Your task: Pick every line out of the entries below that holds the string "bring", and report them.

Collected data:
/-- What a port that goes DOWN or trains again does with its frames (R527, R545): forwarded requests go back as UNDELIVERED, responses are discarded and counted, local requests in the queue end with ACCESS, those sent with REMOTE_TIMEOUT, each counted. -/
def State.portFrames (s : State) (n : Nat) : State :=
  let p := s.blPort n
  let s := s.setPort n { p with q := [], cur := [], replay := [], resend := none, lastNak := none, rxBuf := [], nak := false, txSeq := 0, rxSeq := 0, credit := [], ret := [], ident := false, rekey := false }
  let s := (p.q.filter fun x => decide (x.inp < 8) || x.fr.cls == 1).foldl (fun s x => s.undelivered n x.fr 2) s
  let queued := p.q.filterMap (·.req)
  (s.sentBy n).foldl (fun s q =>
    let s := s.bump (A.BL_PORT_TIMEOUT n)
    if queued.contains q.tag then s.reqError q excAccess else s.reqTimeout q) s

/-- Every frame held from a port is discarded, wherever it waits (R544). -/
def State.dropFrom (s : State) (n : Nat) : State :=
  { s with bl := { s.bl with inbox := s.bl.inbox.filter (fun x => x.1 != n),
                             ports := s.bl.ports.map fun (e : Nat × BlPort) => (e.1, { e.2 with q := e.2.q.filter fun x => decide (8 ≤ x.inp) || x.inp / 2 != n }) } }

/-- A port goes DOWN with a cause (R544): its keys and its master secret are gone (R578), and the Fault ledger records it. After a protocol error every frame held from it is discarded. -/
def State.portDown (s : State) (n cause : Nat) : State :=
  let s := s.portFrames n
  let p := s.blPort n
  let s := s.setPort n { p with txKey := none, rxKey := none, txNew := none, rxNew := none, master := none, kx := none, keying := false, retAsk := false }
  let s : State := if cause = 4 then s.dropFrom n else s
  let s := (s.fset (A.BL_STATUS n) F.BL_STATUS_STATE 5).fset (A.BL_STATUS n) F.BL_STATUS_DOWN_CAUSE cause
  let s := s.fset (A.BL_STATUS n) F.BL_STATUS_PARTNER_VALID 0
  s.fsr 0x0C { domain := 9 + n, unit := n, cause := cause }

/-- A LINK frame of this device: its first payload byte is the kind, and values of two bytes follow (log entry 48). -/
def linkFrame (s : State) (kind : Nat) (vals : List Nat) : LFrame :=
  ⟨14, 0, 0, s.devId, 0, 255, 0, 0, 0, 0, 0, payload ([kind, 0] ++ vals.flatMap fun v => natLe 2 v)⟩

/-- The buffer sizes in units that a port grants at bring-up (R524, R604). -/
def State.grants (s : State) : List Nat :=
  (if s.confMode then (List.range 4).map fun _ => 16384 / max 1 s.tenants.length / 16 else [1024, 1024, 1024, 1024]) ++ [64]

/-- At bring-up a port sends its identifier and initial credits (R542 step 5). -/
def State.identify (s : State) (n : Nat) : State :=
  let p := s.blPort n
  if p.ident || s.blState n != 1 then s
  else (s.setPort n { p with ident := true }).enqueue n ⟨8, linkFrame s 0 (s.devId :: s.grants), s.now, none⟩

/-- A retention request goes to the partner when an entry has asked for it (R543). -/
def State.askRetention (s : State) (n : Nat) : State :=
  let p := s.blPort n
  if p.retAsk && !(p.q.any fun x => x.fr.ty == 14) && p.cur == [] && !(s.dom (9 + n)).entering.isNone && p.replay == [] then
    s.enqueue n ⟨8, linkFrame s 2 [], s.now, none⟩
  else s

/-- The credits a port returns in the next header: one buffer's count (R518), none in confidential mode (R604). -/
def State.creditBackTo (s : State) (n : Nat) : State × Nat × Nat :=
  let p := s.blPort n
  if s.confMode then (s, 0, 0)
  else match (List.range 5).find? fun b => Tab.get p.ret 0 (b * 16 + 15) != 0 with
  | none => (s, 0, 0)
  | some b =>
    let c := min 4095 (Tab.get p.ret 0 (b * 16 + 15))
    (s.setPort n { p with ret := Tab.set p.ret 0 (b * 16 + 15) (Tab.get p.ret 0 (b * 16 + 15) - c) }, b, c)

/-- In confidential mode credits return in LINK frames of block 840: the counts by tenant and buffer (R604). -/
def State.creditLink (s : State) (n : Nat) : State :=
  let p := s.blPort n
  if s.confMode && p.ret != [] then
    let vals := s.tenants.flatMap fun t => (List.range 4).map fun b => min 65535 (Tab.get p.ret 0 (b * 16 + t))
    (s.setPort n { p with ret := [] }).enqueue n ⟨8, linkFrame s 1 vals, s.now, none⟩
  else s

/-- The wheel's block for the next block of a port (R538): the position follows COUNTER (log entry 48). -/
def State.wheelTurn (s : State) (n : Nat) : Option Nat :=
  if s.confMode then (s.blPort n).txKey.map fun k => k.counter % 841 else none

/-- Put a block on the wire. -/
def State.emit (s : State) (n : Nat) (b : List Nat) : State :=
  let p := s.blPort n
  s.setPort n { p with out := p.out ++ [b], nak := false, txKey := p.txKey.map fun k => { k with counter := k.counter + 1 } }

/-- A new block of a port: non-idle when it carries frame bytes. -/
def State.newBlock (s : State) (n : Nat) : State :=
  let turn := s.wheelTurn n
  let s := if turn = some 840 then s.creditLink n else s
  let cap := if (s.blPort n).txKey.isSome then 128 else 144
  let full := decide (512 ≤ (s.blPort n).replay.length)
  match (if full then (s, [], none) else s.fillBlock n turn cap 40 [] none) with
  | (s, data, off) =>
    match s.creditBackTo n with
    | (s, cb, cc) =>
      let p := s.blPort n
      let idle := data = []
      let hdr := blkHeader p.txSeq ((p.rxSeq + 4095) % 4096) p.nak idle (p.txKey.isSome && p.txSel) cb cc off ((p.txKey.map (·.counter)).getD 0)
      let b := mkBlock p.txKey hdr data
      let s := s.emit n b
      let p := s.blPort n
      let s := if idle then s else s.setPort n { p with txSeq := (p.txSeq + 1) % 4096, replay := p.replay ++ [⟨(p.txSeq) % 4096, b, 0⟩] }
      match (s.blPort n).txKey with
      | some k => s.wr (A.BL_SEAL_COUNTER n) (BitVec.ofNat 64 k.counter)
      | none => s

/-- A block is sent again as stored (R519). -/
def State.resendBlock (s : State) (n seq : Nat) : State :=
  let p := s.blPort n
  match p.replay.find? fun b => b.seq == seq with
  | none => s.setPort n { p with resend := none }
  | some b =>
    let nxt := (seq + 1) % 4096
    s.setPort n { p with out := p.out ++ [b.bytes], replay := p.replay.map (fun c => if c.seq = seq then { c with sent := c.sent + 1 } else c),
                         resend := if p.replay.any fun c => c.seq == nxt then some nxt else none }

/-! ### Keys of a port (R539, R540, R597, R598) -/

/-- The key of a direction (R597): the sender's identifier and the session. -/
def linkKey (master : List Nat) (sender session : Nat) : LKey :=
  ⟨hkdfExpand master (ascii "brefen " ++ natLe 2 sender ++ natLe 4 session) 32, session, 0⟩

/-- PARTNER_ID of a port. -/
def State.partner (s : State) (n : Nat) : Nat := s.fget (A.BL_STATUS n) F.BL_STATUS_PARTNER_ID

/-- A first key, or one on a return from Off, is installed in both directions with SESSION one more (R540, R542). -/
def State.installKeys (s : State) (n : Nat) (master : List Nat) : State :=
  let p := s.blPort n
  let tx := linkKey master s.devId ((s.rd (A.BL_SEAL_TX_SESSION n)).toNat + 1)
  let rx := linkKey master (s.partner n) ((s.rd (A.BL_SEAL_RX_SESSION n)).toNat + 1)
  let s := s.setPort n { p with txKey := some tx, rxKey := some rx, txNew := none, rxNew := none, txSel := false, rxSel := false, rekey := false, master := some master, kx := none, keying := false }
  let s := s.wr (A.BL_SEAL_TX_SESSION n) (BitVec.ofNat 64 tx.session)
  let s := s.wr (A.BL_SEAL_RX_SESSION n) (BitVec.ofNat 64 rx.session)
  (s.wr (A.BL_SEAL_COUNTER n) 0).bump (A.BL_REKEYS n)

/-- BL_REKEY_THRESHOLD (R540): COUNTER has reached BL_REKEY_THRESH, and the port requests a key. -/
def execBlRekeyThreshold (port : Nat) (s : State) : Out :=
  let p := s.blPort port
  match p.txKey with
  | some k => if port < 4 ∧ (s.rd (A.BL_REKEY_THRESH port)).toNat ≤ k.counter ∧ p.txNew.isNone then .next (s.setPort port { p with rekey := true }) else .next s
  | none => .next s

/-- REKEY_KEY_INSTALL (R540, R598): the Notary installs a second key from the held master secret: the one this port requested for sending, or the one its partner requested for receiving. -/
def execRekeyKeyInstall (port : Nat) (rx : Bool) (s : State) : Out :=
  let p := s.blPort port
  match p.master, p.txKey, p.rxKey with
  | some m, some t, some r =>
    if 4 ≤ port ∨ !s.isOn 6 then .next (s.demandWake 6)
    else if rx then .next ((s.setPort port { p with rxNew := some (linkKey m (s.partner port) (r.session + 1)) }).bump (A.BL_REKEYS port))
    else if p.rekey then .next ((s.setPort port { p with txNew := some (linkKey m s.devId (t.session + 1)) }).bump (A.BL_REKEYS port))
    else .next s
  | _, _, _ => .next s

/-- The alias key of the running firmware (R578): a secret number and its public key. -/
def State.aliasSecret (s : State) : Nat := Config.aliasKey s.nt.fwN
/-- The alias public key. -/
def State.aliasPublic (s : State) : List Nat := ecPublic s.aliasSecret

/-- The certificate chain of slot 0 (R579): the fuse area's certificates, then the alias certificate. -/
def State.chain (s : State) : List Nat :=
  s.nt.fuse.cert ++ Config.aliasCert (s.nt.fuse.cert ++ s.aliasPublic ++ s.nt.fwN ++ natLe 4 s.nt.svnN ++ [s.nt.fuse.life, b2n s.confMode])

/-- An alias signature of a digest (R578). -/
def State.aliasSign (s : State) (digest : List Nat) : State × List Nat :=
  ({ s with nt := { s.nt with draw := s.nt.draw + 1 } }, ecdsaSign s.aliasSecret (Config.secret s.nt.draw) digest)

/-- Fresh random bytes of the Notary. -/
def State.random (s : State) (n : Nat) : State × List Nat :=
  ({ s with nt := { s.nt with draw := s.nt.draw + 1 } }, natLe n (Config.secret s.nt.draw))

/-- Send a KEY frame (R597): it joins the transcript. -/
def State.sendKey (s : State) (n msg : Nat) (kx : Kx) (body : List Nat) : State × Kx :=
  let pay := payload ([msg, kx.seq % 256] ++ body)
  let f : LFrame := ⟨15, 0, kx.peer, s.devId, 0, 255, 0, 0, 0, 0, 0, pay⟩
  (s.enqueue n ⟨8, f, s.now, none⟩, { kx with seq := kx.seq + 1, trans := kx.trans ++ pay })

/-- HELLO of this device (R597). -/
def State.sendHello (s : State) (n : Nat) (kx : Kx) : State × Kx :=
  match s.random 32 with
  | (s, r) => s.sendKey n 1 { kx with nonce := r } ([0, 0] ++ r ++ natLe 2 s.devId ++ natLe 4 s.chain.length)

/-- A piece of this device's chain from an offset (R597). -/
def State.sendCert (s : State) (n off : Nat) (kx : Kx) : State × Kx := s.sendKey n 2 kx (natLe 2 off ++ slice s.chain off 124)

/-- The ephemeral secret of a port's exchange (R597): drawn once, by its nonce. -/
def shareSecret (kx : Kx) : Nat := Config.secret (leNat kx.nonce)

/-- The ephemeral point of this device (R597). -/
def State.sendShare (s : State) (n : Nat) (kx : Kx) : State × Kx := s.sendKey n 3 kx ([0, 0] ++ ecPublic (shareSecret kx))

/-- The alias signature over the transcript (R597). -/
def State.sendSign (s : State) (n : Nat) (kx : Kx) : State × Kx :=
  match s.aliasSign (sha384 kx.trans) with
  | (s, g) => s.sendKey n 4 kx ([0, 0] ++ g)

/-- DONE (R597). -/
def State.sendDone (s : State) (n : Nat) (kx : Kx) : State × Kx := s.sendKey n 5 kx ([0, 0] ++ hmac kx.master kx.trans)

/-- Keep a port's exchange. -/
def State.setKx (s : State) (n : Nat) (kx : Kx) : State := s.setPort n { s.blPort n with kx := some kx, keying := true }

/-- An exchange that has seen nothing. -/
def Kx.start (peer : Nat) : Kx := ⟨1, 0, [], [], peer, 0, [], [], [], []⟩

/-- Before a sealed port carries traffic (R542 step 6, R597): keys from the held master secret, else the side with the lower identifier begins the exchange. -/
def State.sealPort (s : State) (n : Nat) : State :=
  match (s.blPort n).master with
  | some m => s.installKeys n m
  | none =>
    let kx := Kx.start (s.partner n)
    if s.devId < s.partner n then
      match s.sendHello n kx with
      | (s, kx) => s.setKx n kx
    else s.setKx n kx

/-- A sealed port that knows its partner and has no keys asks the Notary for them (R539, R542). -/
def State.kickSeal (s : State) (n : Nat) : State :=
  let p := s.blPort n
  if s.blSealed n && s.blState n == 1 && s.flag (A.BL_STATUS n) F.BL_STATUS_PARTNER_VALID && p.txKey.isNone && p.kx.isNone then needOn [6] s (s.sealPort n) else s

/-! ### A port's next block -/

/-- BL_BLOCK_SEND (R517 to R519, R526 to R528, R537 to R540): what the device has issued is taken to its ports; a port that is not On wakes; a port that runs sends its next block: one to be resent, else new frame bytes or an idle block. -/
def execBlBlockSend (port : Nat) (s : State) : Out :=
  if 4 ≤ port then .next s
  else
    let s := s.pullAll
    let st := s.blState port
    if !s.isOn (9 + port) then .next (if (s.blPort port).q = [] then s else s.demandWake (9 + port))
    else if st = 0 ∨ st = 4 ∨ st = 5 then .next s
    else if ((s.blPort port).txKey.any fun k => decide (2 ^ 63 ≤ k.counter)) && (s.blPort port).txNew.isNone then .next (s.portDown port 6)
    else
      let s := (((s.keySwitch port).identify port).kickSeal port).askRetention port
      match (s.blPort port).resend with
      | some q => .next (s.resendBlock port q)
      | none => .next (s.newBlock port)

/-! ### Receiving blocks (R519, R541, R544) -/

/-- A frame that has arrived goes on (R526, R527): to its port with its HOPS one less, or back. -/
def State.forward (s : State) (n : Nat) (f : LFrame) : State :=
  let s := s.owe n f
  if s.confMode && !s.tenants.contains f.tenant then s.undelivered n f 4
  else match s.way f.dst (f.src + f.tag / 32) with
  | .noRoute => s.undelivered n f 1
  | .down => s.undelivered n f 2
  | .port m =>
    if f.hops = 0 then s.undelivered n f 3
    else s.enqueue m ⟨2 * n + f.vc, { f with hops := f.hops - 1, vc := s.leaveVc m (some n) f.vc }, s.now, none⟩

/-- A complete frame arrives: served here, or forwarded (R527). -/
def State.arrive (s : State) (n : Nat) (f : LFrame) : State :=
  if f.ty ≥ 14 ∨ f.dst = s.devId then { s with bl := { s.bl with inbox := s.bl.inbox ++ [(n, f, s.now)] } }
  else s.forward n f

/-- Take the complete frames off a stream; a unit of zeros where a frame would begin fills the rest of its block (log entry 48). None for a reserved TYPE or LEN. -/
def State.parseFrames (s : State) (n k : Nat) : Nat → State × Bool
  | 0 => (s, true)
  | fuel + 1 =>
    let p := s.blPort n
    let b := Tab.get p.rxBuf [] k
    if b.length < 16 then (s, true)
    else
      let h := leNat (b.take 16)
      if h = 0 then (s.setPort n { p with rxBuf := Tab.set p.rxBuf [] k [] }, true)
      else
        let len := bits h 64 61
        if !frameType (bits h 3 0) || decide (8 < len) then (s, false)
        else if b.length < 16 + 16 * len then (s, true)
        else
          let f := LFrame.ofHeader h (slice b 16 (16 * len))
          let s := (s.setPort n { p with rxBuf := Tab.set p.rxBuf [] k (b.drop (16 + 16 * len)) }).fadd (A.BL_RX_BYTES n) (63, 0) (16 + 16 * len)
          (s.arrive n f).parseFrames n k fuel

/-- Events within the last millisecond. -/
def State.recent (s : State) (ts : List Nat) : List Nat := ts.filter fun t => decide (s.now < t + 256000000)

/-- A block that cannot be accepted: the next outgoing block carries NAK (R519). -/
def State.nakNext (s : State) (n : Nat) : State := s.setPort n { s.blPort n with nak := true }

Your solution:
/-- The buffer sizes in units that a port grants at bring-up (R524, R604). -/
/-- At bring-up a port sends its identifier and initial credits (R542 step 5). -/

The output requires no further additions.